Seaborn plotting functions return an axis, by saving that to a variable, we
can pass it to the ax
parameter of another plotting function so that both
plotting functions go on the same figure.
sfig = sns.scatterplot(data =df,x='x0',y='x1',hue='0',palette=cmap_pt,legend=False)
# plt.plot(mu[:,0],mu[:,1],marker='s',linewidth=0)
mu_df = mu_to_df(mu_0,i)
sns.scatterplot(data =mu_df,x='x0',y='x1',hue='class',palette=cmap_mu,ax=sfig,legend=False)
# sfig.get_figure().savefig('kmeans01.png')

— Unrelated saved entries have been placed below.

-- ==== Sys2Proof/Tests/Witnesses.lean ====
section
/-! SUPPORT. For every statement with hypotheses, concrete states and operands that meet the hypotheses of each clause together,
at the ends of a clause's range where it has one. -/

namespace Sys2Proof.Tests

open Sys2Proof Sys2Proof.Machine

/-! ### Queue, errors and characters -/

theorem witness_StepRunsFrontCommand :
    (State.reset.withPending [.flywheelWrap, .idle .a]).pending = .flywheelWrap :: [.idle .a] ∧
      State.reset.pending = [] := by decide

theorem witness_CharactersByReceiveState :
    let h : Header := { address := 1, kind := 2, length := 3 }
    (State.reset.link .a).enabled = true ∧ (State.reset.link .a).rx = .hunt ∧ (State.reset.link .a).skipping = false ∧
    ((State.reset.setLink .a { State.reset.link .a with skipping := true }).link .a).skipping = true ∧
    judgeChar .none { data := 0xC3, parityBit := false, stopBit := true } = .byte 0xC3 ∧
    ((setRx .a (.header [1, 2]) State.reset).link .a).rx = .header [1, 2] ∧ [(1 : Byte), 2].length < 3 ∧
    ((setRx .a (.payload h 0 [1, 2, 3]) State.reset).link .a).rx = .payload h 0 [1, 2, 3] ∧
    [(1 : Byte), 2, 3].length < h.length.toNat + 1 ∧ [(1 : Byte), 2, 3, 4].length = h.length.toNat + 1 ∧
    h.length.toNat + 2 ≤ [(1 : Byte), 2, 3, 4, 5].length ∧
    ((setRx .a .muted State.reset).link .a).rx = .muted ∧
    judgeChar .none { data := 0, parityBit := false, stopBit := false } = .framing ∧
    ((State.reset.link .a).oldParity.getD (State.reset.link .a).settings.parity) = .none ∧
    ((some Parity.even).getD (State.reset.link .a).settings.parity) = .even ∧
    judgeChar .even { data := 1, parityBit := false, stopBit := true } = .parity := by decide

theorem witness_HeadersAreFiltered :
    let h (a k n : Nat) : Header := { address := BitVec.ofNat 8 a, kind := BitVec.ofNat 8 k, length := BitVec.ofNat 8 n }
    ((setRx .a (.header [5, 2, 7]) State.reset).link .a).rx = .header [5, 2, 7] ∧
    (State.reset.link .a).settings.node = 1 ∧ (State.reset.link .a).enabled = true ∧
    (State.reset.link .a).skipping = false ∧
    judgeHeader (h 5 2 7) 0x11 = .bad ∧ judgeHeader (h 5 2 7) 0x12 = .clean ∧
    judgeHeader (h 5 2 5) 0x12 = .corrected (h 5 2 7) ∧
    judgeHeader (h 1 4 7) (checkByte (h 1 4 7)) = .clean ∧ judgeHeader (h 1 1 7) (checkByte (h 1 1 7)) = .clean ∧
    judgeHeader (h 1 2 241) (checkByte (h 1 2 241)) = .clean ∧ judgeHeader (h 0 1 6) (checkByte (h 0 1 6)) = .clean ∧
    judgeHeader (h 1 2 240) (checkByte (h 1 2 240)) = .clean ∧ judgeHeader (h 0 1 7) (checkByte (h 0 1 7)) = .clean := by
  decide

theorem witness_IdleTakesFrames :
    let rq (k : Nat) : RxState := .payload { address := 0, kind := BitVec.ofNat 8 k, length := 0 } 0 [1, 2]
    (∀ k ∈ [1, 2, 3], ((setRx .b (rq k) State.reset).link .b).rx = rq k) ∧
    [(1 : Byte)].length < (0 : Byte).toNat + 2 ∧ (0 : Byte).toNat + 2 ≤ [(1 : Byte), 2].length ∧
    (State.reset.link .b).enabled = true ∧ (State.reset.link .b).quarantined = false ∧
    (State.reset.link .b).queue.length < 4 ∧ [(0x26 : Byte)].head? = some 0x26 ∧ ([] : List Byte).head? ≠ some 0x26 ∧
    ((State.reset.setLink .b { State.reset.link .b with quarantined := true }).link .b).quarantined = true ∧
    4 ≤ ((State.reset.setLink .b
      { State.reset.link .b with queue := List.replicate 4 { address := 0, payload := [] } }).link .b).queue.length := by
  decide

theorem witness_WholeFramesArrive :
    (State.reset.link .a).enabled = true ∧ (State.reset.link .a).rx = .hunt ∧ (State.reset.link .a).oldParity = none ∧
    (State.reset.link .a).skipping = false ∧ (List.replicate 240 (0x55 : Byte)).length ≤ 240 ∧ (List.replicate 7 (0 : Byte)).length = 7 ∧
    (1 : Byte).toNat = (State.reset.link .a).settings.node ∧ (State.reset.link .a).queue.length < 4 ∧
    (State.reset.link .a).quarantined = false ∧ (State.reset.link .a).latch = none := by decide +kernel

theorem witness_TransmitterPassesItsStates :
    let r : Reply := { address := 1, tag := 7, outcome := .done, data := [], ofStatus := true }
    let c := charBits .none 1
    (∀ n ∈ [1, 2], [c].length ≤ n ∧ n ≤ [(1 : Byte), 2].length ∧ 1 ≤ n) ∧ 0 ≤ [(1 : Byte), 2].length ∧
    ((setTx .a (.lead r) State.reset).link .a).tx = .lead r ∧
    ((setTx .a (.sending [1, 2] [c]) State.reset).link .a).tx = .sending [1, 2] [c] ∧
    (setTx .a (.sending [1, 2] [c]) State.reset).executor.restartPending ≠ some .a ∧
    ((setTx .a .tail State.reset).link .a).tx = .tail ∧ (State.reset.link .a).tx = .idle ∧
    ((setTx .a (.finishing c) State.reset).link .a).tx = .finishing c := by decide

/-! ### The executor -/

/-- Both links with a request that wants no reply. -/
def bothAsk : State :=
  let f : ReqFrame := { address := 0, payload := [0x16, 1, 9] }
  (State.reset.setLink .a { State.reset.link .a with queue := [f] }).setLink .b
    { State.reset.link .b with queue := [f] }

theorem witness_RoundRobinServesOneLink :
    eligible (ask .a 0x16 []) .a = true ∧ eligible (ask .a 0x16 []) .b = false ∧
    eligible bothAsk .a = true ∧ eligible bothAsk .b = true ∧ serves bothAsk .a = true ∧ serves bothAsk .b = false ∧
    (State.reset.link .a).queue = [] := by decide

theorem witness_RepliesGoToTheSourceLink :
    let rq := req .a 0x16 []
    let drive := withLine .l5 (fun ln => { ln with enables := 1 })
    let s := drive.setLink .a { drive.link .a with settings := { (drive.link .a).settings with lead := 2 } }
    rq.replyWanted = true ∧ rq.broadcast = false ∧ { rq with broadcast := true }.broadcast = true ∧
    ((s.link .a).tx = .idle ∧ replyDriveEnabled .a s = true ∧ (s.link .a).settings.lead ≠ 0) ∧
    ¬((State.reset.link .a).tx = .idle ∧ replyDriveEnabled .a State.reset = true ∧
      (State.reset.link .a).settings.lead ≠ 0) := by decide

theorem witness_RefusedRequestsChangeNothing :
    let pins : PinIn := { driven := 0, level := 0 }
    let wire : WireIn := { underWay := false, begun := 0 }
    ((⟨0x16, .popOverride .b, checked 0 .overrides popOverrideAnswer, some 0, some .overrides⟩ : RequestRow) ∈
        requestRows .b pins wire ∧ Takes 0x16 .b (ask .b 0x16 [1]) (req .b 0x16 [1]) ∧ (req .b 0x16 [1]).args.length ≠ 0 ∧
      Takes 0x16 .b (ask .b 0x16 []) (req .b 0x16 []) ∧ (req .b 0x16 []).args.length = 0 ∧
      Link.b ≠ (ask .b 0x16 []).executor.privileged ∧
      hasBit (ask .b 0x16 []).executor.permissions PermClass.overrides.bit = false) ∧
    (Takes 0x10 .b (ask .b 0x10 [0, 1]) (req .b 0x10 [0, 1]) ∧
      (req .b 0x10 [0, 1]).args.length ≠ 2 + 4 * (req .b 0x10 [0, 1]).num 1 ∧
      Takes 0x10 .b (ask .b 0x10 [0, 0]) (req .b 0x10 [0, 0]) ∧
      (req .b 0x10 [0, 0]).args.length = 2 + 4 * (req .b 0x10 [0, 0]).num 1 ∧
      hasBit (ask .b 0x10 [0, 0]).executor.permissions PermClass.maps.bit = false) ∧
    (Takes 0x14 .b (ask .b 0x14 (59 :: List.replicate 60 3)) (req .b 0x14 (59 :: List.replicate 60 3)) ∧
      (req .b 0x14 (59 :: List.replicate 60 3)).num 0 ≠ 60 ∧
      Takes 0x14 .b (ask .b 0x14 (60 :: List.replicate 60 3)) (req .b 0x14 (60 :: List.replicate 60 3)) ∧
      (req .b 0x14 (60 :: List.replicate 60 3)).args.length = 61 ∧ (req .b 0x14 (60 :: List.replicate 60 3)).num 0 = 60) ∧
    (Takes 0x07 .b (ask .b 0x07 [1, 1, 0, 0, 0]) (req .b 0x07 [1, 1, 0, 0, 0]) ∧ (req .b 0x07 [1, 1, 0, 0, 0]).args.length ≠ 6) ∧
    (checked 0 .overrides popOverrideAnswer (req .a 0x16 []) State.reset).outcome = .refused .stackEmpty ∧
    (controlAnswer (req .b 0x07 [1, 1, 0, 0, 0]) State.reset).outcome = .refused .length :=
  ⟨⟨by simp [requestRows], takes_ask _ _ _ _ rfl rfl, by decide, takes_ask _ _ _ _ rfl rfl, by decide⟩,
    ⟨takes_ask _ _ _ _ rfl rfl, by decide, takes_ask _ _ _ _ rfl rfl, by decide⟩,
    ⟨takes_ask _ _ _ _ rfl rfl, by decide, takes_ask _ _ _ _ rfl rfl, by decide⟩,
    ⟨takes_ask _ _ _ _ rfl rfl, by decide⟩, by decide⟩

/-- An ACTIVE code, a full list each, a full stack with a TEST entry, a commit and a restart pending. -/
def crowded : State :=
  let s := State.reset
  ((((s.withCarrier { s.carrier with state := .steady, code := .armed }).withRules
    { s.rules with
      leaps := [0, 1, 2, 3].map fun d => { day := d, insert := true }
      transitions := (List.range 16).map fun m => { minute := m, offset := 0, summer := false }
      lateRef := some 1439 }).withAssembler
    { s.assembler with commitPending := true, test := List.replicate 60 .zero }).withStack
    (List.replicate 4 { value := .content true, remaining := none, link := .a, mark := false })).withExecutor
    { s.executor with restartPending := some .a }

theorem witness_RequestsNameTheirReason :
    let r (args : List Byte) : Request := req .a 0 args
    (linkOf 2 = none ∧ parityOf 3 = none ∧ boolOf 2 = none ∧ linkOf 0 = some (r []).src ∧ linkOf 1 = some (r []).src.other ∧
      (req .b 0 []).src ≠ State.reset.executor.privileged ∧ (r []).src = State.reset.executor.privileged) ∧
    ((r [0, 1, 0, 1]).classSet 0 &&& (r [0, 1, 0, 1]).classSet 2 ≠ 0 ∧
      (r [8, 0, 0, 0]).classSet 0 &&& (r [8, 0, 0, 0]).classSet 2 = 0 ∧
      ((r [8, 0, 0, 0]).classSet 0 ||| (r [8, 0, 0, 0]).classSet 2).getLsbD 11 = true ∧ (r [0, 1, 0, 0]).classSet 0 ≠ 0) ∧
    (crowded.executor.restartPending ≠ none ∧ State.reset.executor.restartPending = none ∧ crowded.carrier.state ≠ .off ∧
      crowded.carrier.code ≠ .off ∧ State.reset.carrier.code = .off ∧ (r [0xDF]).signed 0 < -32 ∧
      (r [0xCF]).signed 0 < -48 ∧ 56 < (r [57]).signed 0) ∧
    (36524 < (r [0x8E, 0xAD]).num2 0 ∧ (∃ x ∈ crowded.rules.leaps, x.day = (r [0, 0]).num2 0) ∧
      (∀ x ∈ crowded.rules.leaps, x.day ≠ (r [0, 9]).num2 0) ∧ 4 ≤ crowded.rules.leaps.length ∧
      leapLate crowded (1440 * 0 + 1439) = true ∧ leapLate State.reset (1440 * 9 + 1439) = false ∧
      State.reset.rules.leaps.Pairwise (·.day < ·.day) ∧ boolOf 1 = some (!false) ∧
      sumsInRange (-32) (State.reset.rules.leaps.filter (·.day < 9) ++ { day := 9, insert := false } ::
        State.reset.rules.leaps.filter (9 < ·.day)) = false) ∧
    (52595999 < (r [3, 0x22, 0x8D, 0x20]).num4 0 ∧ transitionLate crowded 1440 = true ∧ transitionLate crowded 1441 = false ∧
      (∀ x ∈ crowded.rules.transitions, x.minute ≠ 1441) ∧ 16 ≤ crowded.rules.transitions.length ∧
      (∃ x ∈ crowded.rules.transitions, x.minute = (r [0, 0, 0, 15]).num4 0)) ∧
    (crowded.assembler.commitPending = true ∧ State.reset.assembler.commitPending = false ∧
      61 < (r [61, 1]).num 0 + (r [61, 1]).num 1 ∧ entriesOf [7, 0, 0, 0] = none ∧ symbolsOf [4] = none ∧
      symbolsOf (List.replicate 60 1) = some crowded.assembler.test ∧ hasTestEntry crowded.stack = true ∧
      crowded.assembler.test[0]? ≠ some .mark) ∧
    (overrideValueOf 3 0 0 = none ∧ overrideValueOf 0 1 0 = some (.content true) ∧ 4 ≤ crowded.stack.length ∧
      3 < (r [4]).num 0 ∧ 8 < (r [9]).num 0 ∧ 2 ^ (functionsOf .l7).length ≤ (r [7, 1]).num 1 ∧
      64 < (r [0, 65]).num2 0 ∧ 3 < (r [0, 0, 4]).num 2) := by decide +kernel

theorem witness_ReadChainsBringTheImage :
    let image := List.replicate 200 (0x55 : Byte)
    image.length < 65536 ∧ image.length < 201 ∧ 191 + 8 < image.length ∧ 200 ≤ image.length ∧ image.length ≤ 8 + 192 := by
  decide +kernel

<Axes: xlabel='x0', ylabel='x1'>
We see that each point is assigned to the lighter shade of its matching mean. These points are the one that is closest to each point, but they’re not the centers of the point clouds. Now, we can compute new means of the points assigned to each cluster, using groupby.
mu_1 = df.groupby('0')[data_cols].mean().values
We can plot these again, the same data, but with the new means.
fig = plt.figure()
mu_df = mu_to_df(mu_1,1)
sfig = sns.scatterplot(data =df,x='x0',y='x1',hue='0',palette=cmap_pt,legend=False)
sns.scatterplot(data =mu_df,x='x0',y='x1',hue='class',palette=cmap_mu,ax=sfig,legend=False)
<Axes: xlabel='x0', ylabel='x1'>
We see that now the means are in the center of each cluster, but that there are now points in one color that are assigned to other clusters.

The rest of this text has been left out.